Lectionary ℓ 209
- Text: Evangelistarium †
- Date: 12th century
- Script: Greek
- Now at: Bodleian Library
- Size: 24.3 cm by 19.5 cm
- Note: beautiful copy

= Lectionary 209 =

Lectionary 209, designated by siglum ℓ 209 (in the Gregory-Aland numbering) is a Greek manuscript of the New Testament, on parchment. Palaeographically it has been assigned to the 12th century.
Scrivener labelled it by 216^{evl}.
The manuscript is lacunose.

== Description ==

The codex contains lessons from the Gospels of John, Matthew, Luke lectionary (Evangelistarium), on 217 parchment leaves, with some lacunae at the beginning and end.
The text is written in Greek minuscule letters, in 21 quires, in two columns per page, 21 lines per page (and more lines). It contains musical notes.

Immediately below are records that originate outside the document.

/-- A request that this device has completed for a sender, with what it answers (R334). -/
structure Completed where
  src : BitVec 16
  tag : BitVec 16
  request : Packet
  response : List Packet
  deriving DecidableEq, Repr

/-- An access table entry (R347). -/
structure Access where
  part : Nat
  rd : Bool
  wr : Bool
  atom : Bool
  deriving DecidableEq, Repr

/-- An interrupt signal (R342, R357): a virtual function's, or the physical function's. -/
inductive Signal where
  | vf (part vector : Nat)
  | pf (vector : Nat)
  deriving DecidableEq, Repr

/-! ## Boot, identity, dump -/

/-- The steward cores' boot state (R352-R356). -/
structure Boot where
  stage : BitVec 4
  ready : Bool
  waitrec : Bool
  err : BitVec 8
  source : BitVec 8
  trying : Nat
  fuseSvn : Vector (BitVec 16) 3
  keyRev : BitVec 4
  devSer : Word
  devCert : List Host.Cell
  mr : Vector (BitVec 512) 4
  window : List Host.Cell
  /-- the images that the module has booted with, by stage (R353) -/
  images : List (Nat × List Byte)
  boots : Word
  deriving DecidableEq, Repr

/-- A quote request (R359, R360): its nonce, and for a host request the address. -/
structure QuoteReq where
  nonce : BitVec 256
  addr : Option Word
  deriving DecidableEq, Repr

/-- The security block (R356, R359, R360). -/
structure Security where
  nonce : BitVec 256
  qaddr : Word
  busy : Bool
  result : BitVec 8
  requests : List QuoteReq
  answers : List (List Byte)
  idxA : Nat
  idxB : Nat
  okA : Bool
  okB : Bool
  deriving DecidableEq, Repr

/-- A device-fatal error (R366, R367): cause, unit, the further errors met, and the partitions then enabled. -/
structure Fatal where
  cause : Nat
  ukind : Nat
  unit : Nat
  second : Nat
  parts : BitVec 32
  deriving DecidableEq, Repr

/-- The dump (R356, R368, R369): the HBM4E stack that holds its area, and the area's bytes by their physical addresses. -/
structure Dump where
  finished : Bool
  incomplete : Bool
  fatal : Option Fatal
  stack : Nat
  area : List Host.Cell
  deriving DecidableEq, Repr

/-- A line of the steward log (R6, R365). -/
inductive LogLine where
  | throttle (stage : Nat)
  | lane (bus group lane : Nat)
  | link (n : Nat)
  | port (n : Nat) (up : Bool)
  | refusal (master : Nat)
  deriving DecidableEq, Repr

/-- Which agent moves next: another agent's step, or a context's instruction (DESIGN CHOICE, log entry 1). -/
inductive Turn where
  | event (i : Instr)
  | hart (k : CtxKey)
  deriving DecidableEq, Repr

/-! ## The module -/

/-- The state of the module. `cur` is the context whose instruction a step executes; `rest` holds every other
context. Tables are lists by key in rising order that list no default entry. -/
structure State where
  cur : Hart
  rest : List Hart
  cores : List (Nat × CoreState)
  parts : List (Nat × Partition)
  mem : List Host.Cell
  home : List Host.Cell
  host : List Host.Cell
  frames : List (Nat × FrameMeta)
  poison : List Nat
  ptes : List (Nat × Pte)
  banks : List (Nat × Bank)
  reserved : List Nat
  /-- the segments in `CACHE` mode that no partition owns (R262) -/
  freeSegs : BitVec 128
  generation : Word
  shoots : List Shootdown
  migrations : List Migration
  raa : List (Nat × Nat)
  raaimt : Vector Nat 16
  raammt : Vector Nat 16
  buses : List (Nat × Bus)
  links : List (Nat × Link)
  ports : List (Nat × Port)
  routes : Nat
  sent : List Sent
  completed : List Completed
  /-- injection tokens in 1/256 of a flit, and the packets that wait for one (R349) -/
  buckets : List (Nat × Int)
  stalled : List (Nat × Packet)
  throttle : Nat
  access : List (Nat × Access)
  signals : List Signal
  hostRead : List Byte
  devid : BitVec 16
  boot : Boot
  sec : Security
  dump : Dump
  log : List LogLine
  agenda : List Turn
  devTurn : Bool
  /-- the place, in the order in which the module looks for its own steps, of the last that it took (R228, R273) -/
  sweep : Nat
  fresh : Nat
  clock : Nat
  deriving DecidableEq, Repr

/-- What stops a step. -/
inductive Fault where
  /-- the agenda names an instruction of a hart where a step of another agent has to stand; raised by the step
  function; safe: no hardware behaviour is claimed for it -/
  | notAnEvent
  /-- a step of another agent names a unit that R1, R3, R256 or R344 does not give the module; raised by the
  meanings of the device's own steps; safe: the module has no such unit -/
  | noSuchUnit
  deriving DecidableEq, Repr

/-- Why a step has no meaning. -/
inductive Refusal where
  /-- the instruction has no meaning in this model; raised by `exec`'s refused arms only; safe -/
  | notModelled (mnemonic : String)
  deriving DecidableEq, Repr

/-! ## Reset -/

/-- A descriptor at reset (R18). -/
def Desc.reset : Desc := ⟨.none, 0, 0, 0, false⟩
/-- A vector register at reset (R34). -/
def VReg.reset : VReg := ⟨0, .reset, 0⟩
/-- A mask register at reset (R34). -/
def MReg.reset : MReg := ⟨0, 0⟩
/-- A dimension register at reset (R25). -/
def Dim.reset : Dim := ⟨0, 0⟩
/-- A group register at reset (R27). -/
def Group.reset : Group := ⟨0, 0, 0, 0, false⟩
/-- A tile at launch (R28). -/
def Tile.reset : Tile := ⟨[], 0, false, []⟩

/-- The per-hart CSRs at launch (R30, R31, R370). -/
def Csrs.reset : Csrs where
  vl := 0
  tp := false
  mp := false
  fcsr := 0
  lctr := 0
  lrem := 0
  bwphase := 0
  phack := 0
  thr := Vector.replicate 7 0
  zcnt := 0
  rcnt := 0
  hcdist := 0
  hcidx2 := 0
  hcdist2 := 0
  hcflags := 0
  hcthr := 0x4000
  epact := 0
  reqloc := 0
  reqrem := 0
  wakes := 0
  rmwc := 0
  epc := 0
  ecause := 0
  erec0 := 0
  erec1 := 0
  erec2 := 0
  erec3 := 0
  btbase := 0x0000_0400_0000_0000

/-- An empty slot, every register at its reset value (DESIGN CHOICE, log entry 5). -/
def Hart.reset : Hart where
  status := .vacant
  part := 0
  ctxid := 0
  core := 0
  slot := 0
  cluster := none
  wide := false
  supv := false
  ntiles := 0
  spadUnits := 0
  task := 0
  member := 0
  harts := 0
  prio := 0
  stamp := 0
  saveSlot := 0
  code := 0
  pc := 0
  x := Vector.replicate 32 0
  xPoison := 0
  v := Vector.replicate 64 .reset
  m := Vector.replicate 8 .reset
  d := Vector.replicate 8 .reset
  shapes := Vector.replicate 16 []
  g := Vector.replicate 8 .reset
  tiles := Vector.replicate 8 .reset
  matq := []
  csr := .reset
  raise := none
  farm := none
  farmSets := 0
  binds := Vector.replicate 4 none
  xfers := []
  spad := []
  spadPages := 0
  vpres := 0
  sppres := 0
  utlb := []
  ifetch := []
  wstate := none
  exitVal := 0
  triggered := false
  request := none
  skip := false
  skipLen := 0
  skipExit := none
  answers := []
  held := none
  flights := []
  victim := false
  woken := []

/-- A core at device reset (R30). -/
def CoreState.reset : CoreState := ⟨0, 0, 0, [], [], []⟩

/-- A task that has not been issued. -/
def Task.reset : Task :=
  ⟨0, 0, 0, 0, 0, false, false, 0, [], false, 0, [], [], [], false, 0, 0, false, []⟩

/-- A partition at device reset (R303, R344). -/
def Partition.reset : Partition where
  en := false
  rszBusy := false
  rszErr := false
  segErr := false
  colmap := 0
  draining := 0
  chmap := 0
  bwd := 0
  bwx := 0
  qprio := 0xFFAA_5500
  dthr := 224
  fqbase := 0
  fqlog := 4
  cqbase := 0
  cqlog := 4
  cqhead := 0
  cqtail := 0
  svbase := 0
  svslots := 0
  mdsize := 0
  gtbase := 0
  gtcount := 0
  rwtbase := 0
  rwtcount := 0
  btcount := 4
  shootBusy := false
  shootKind := 0
  shootv := 0
  cstbase := 0
  segs := 0
  segPending := 0
  head := 0
  tail := 0
  table := []
  queues := Vector.replicate 16 []
  passed := Vector.replicate 16 0
  rr := Vector.replicate 4 15
  resume := Vector.replicate 4 []
  tasks := []
  nextTask := 1
  nextCtx := 1
  done := []
  faults := []
  colls := []
  lost := []
  number := none

/-- A bank at device reset (R263, R268). -/
def Bank.reset : Bank := ⟨false, false, 0, .off, []⟩
/-- A page table entry at device reset (R285). -/
def Pte.reset : Pte := ⟨0, 0, 0⟩
/-- A metadata record at device reset: every granule RAW, every tag 0 (DESIGN CHOICE, log entry 7). -/
def FrameMeta.reset : FrameMeta := ⟨0, 0, false⟩
/-- A vertical bus at device reset (DESIGN CHOICE, log entry 24). -/
def Bus.reset : Bus := ⟨false, [], [], []⟩
/-- A Blufold-D link at device reset (DESIGN CHOICE, log entry 24). -/
def Link.reset : Link := ⟨false, 0⟩
/-- A Blufold-X port at device reset (DESIGN CHOICE, log entry 24). -/
def Port.reset : Port := ⟨false, 0, 0, [], 0, 0, false, 2, 1, []⟩
/-- An access table entry that admits nothing (DESIGN CHOICE, log entry 21). -/
def Access.reset : Access := ⟨32, false, false, false⟩

/-- The steward cores at device reset (R352, R356; fuses by DESIGN CHOICE, log entry 6). -/
def Boot.reset : Boot where
  stage := 0
  ready := false
  waitrec := false
  err := 0
  source := 0
  trying := 0
  fuseSvn := Vector.replicate 3 0
  keyRev := 0
  devSer := 0
  devCert := []
  mr := Vector.replicate 4 0
  window := []
  images := []
  boots := 0

/-- The security block at device reset (R356; the leaf index by DESIGN CHOICE, log entry 6). -/
def Security.reset : Security := ⟨0, 0, false, 0, [], [], 0, 0, true, true⟩

/-- No dump (R356). -/
def Dump.reset : Dump := ⟨false, false, none, 0, []⟩

/-- The module right after device reset (R352): stage 0, no partition enabled, no context. -/
def State.reset : State where
  cur := .reset
  rest := []
  cores := []
  parts := []
  mem := []
  home := []
  host := []
  frames := []
  poison := []
  ptes := []
  banks := []
  reserved := []
  freeSegs := 0
  generation := 0
  shoots := []
  migrations := []
  raa := []
  raaimt := Vector.replicate 16 16
  raammt := Vector.replicate 16 32
  buses := []
  links := []
  ports := []
  routes := 0
  sent := []
  completed := []
  buckets := []
  stalled := []
  throttle := 0
  access := []
  signals := []
  hostRead := []
  devid := 0
  boot := .reset
  sec := .reset
  dump := .reset
  log := []
  agenda := []
  devTurn := false
  sweep := 0
  fresh := 0
  clock := 0

end Sys2Proof.Machine
end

There are daily lessons from Easter to Pentecost.

== History ==

Scrivener dated the manuscript to the 13th century, Gregory dated it to the 12th century. It has been assigned by the INTF to the 12th century.

The manuscript was added to the list of New Testament manuscripts by Scrivener (number 216) and Gregory (number 209). Gregory saw it in 1883.

The manuscript is not cited in the critical editions of the Greek New Testament (UBS3).

The codex is located in the Bodleian Library (Wake 16) at Oxford.

== See also ==

- List of New Testament lectionaries
- Biblical manuscript
- Textual criticism

== Bibliography ==

- Gregory, Caspar René (1900). "Textkritik des Neuen Testaments"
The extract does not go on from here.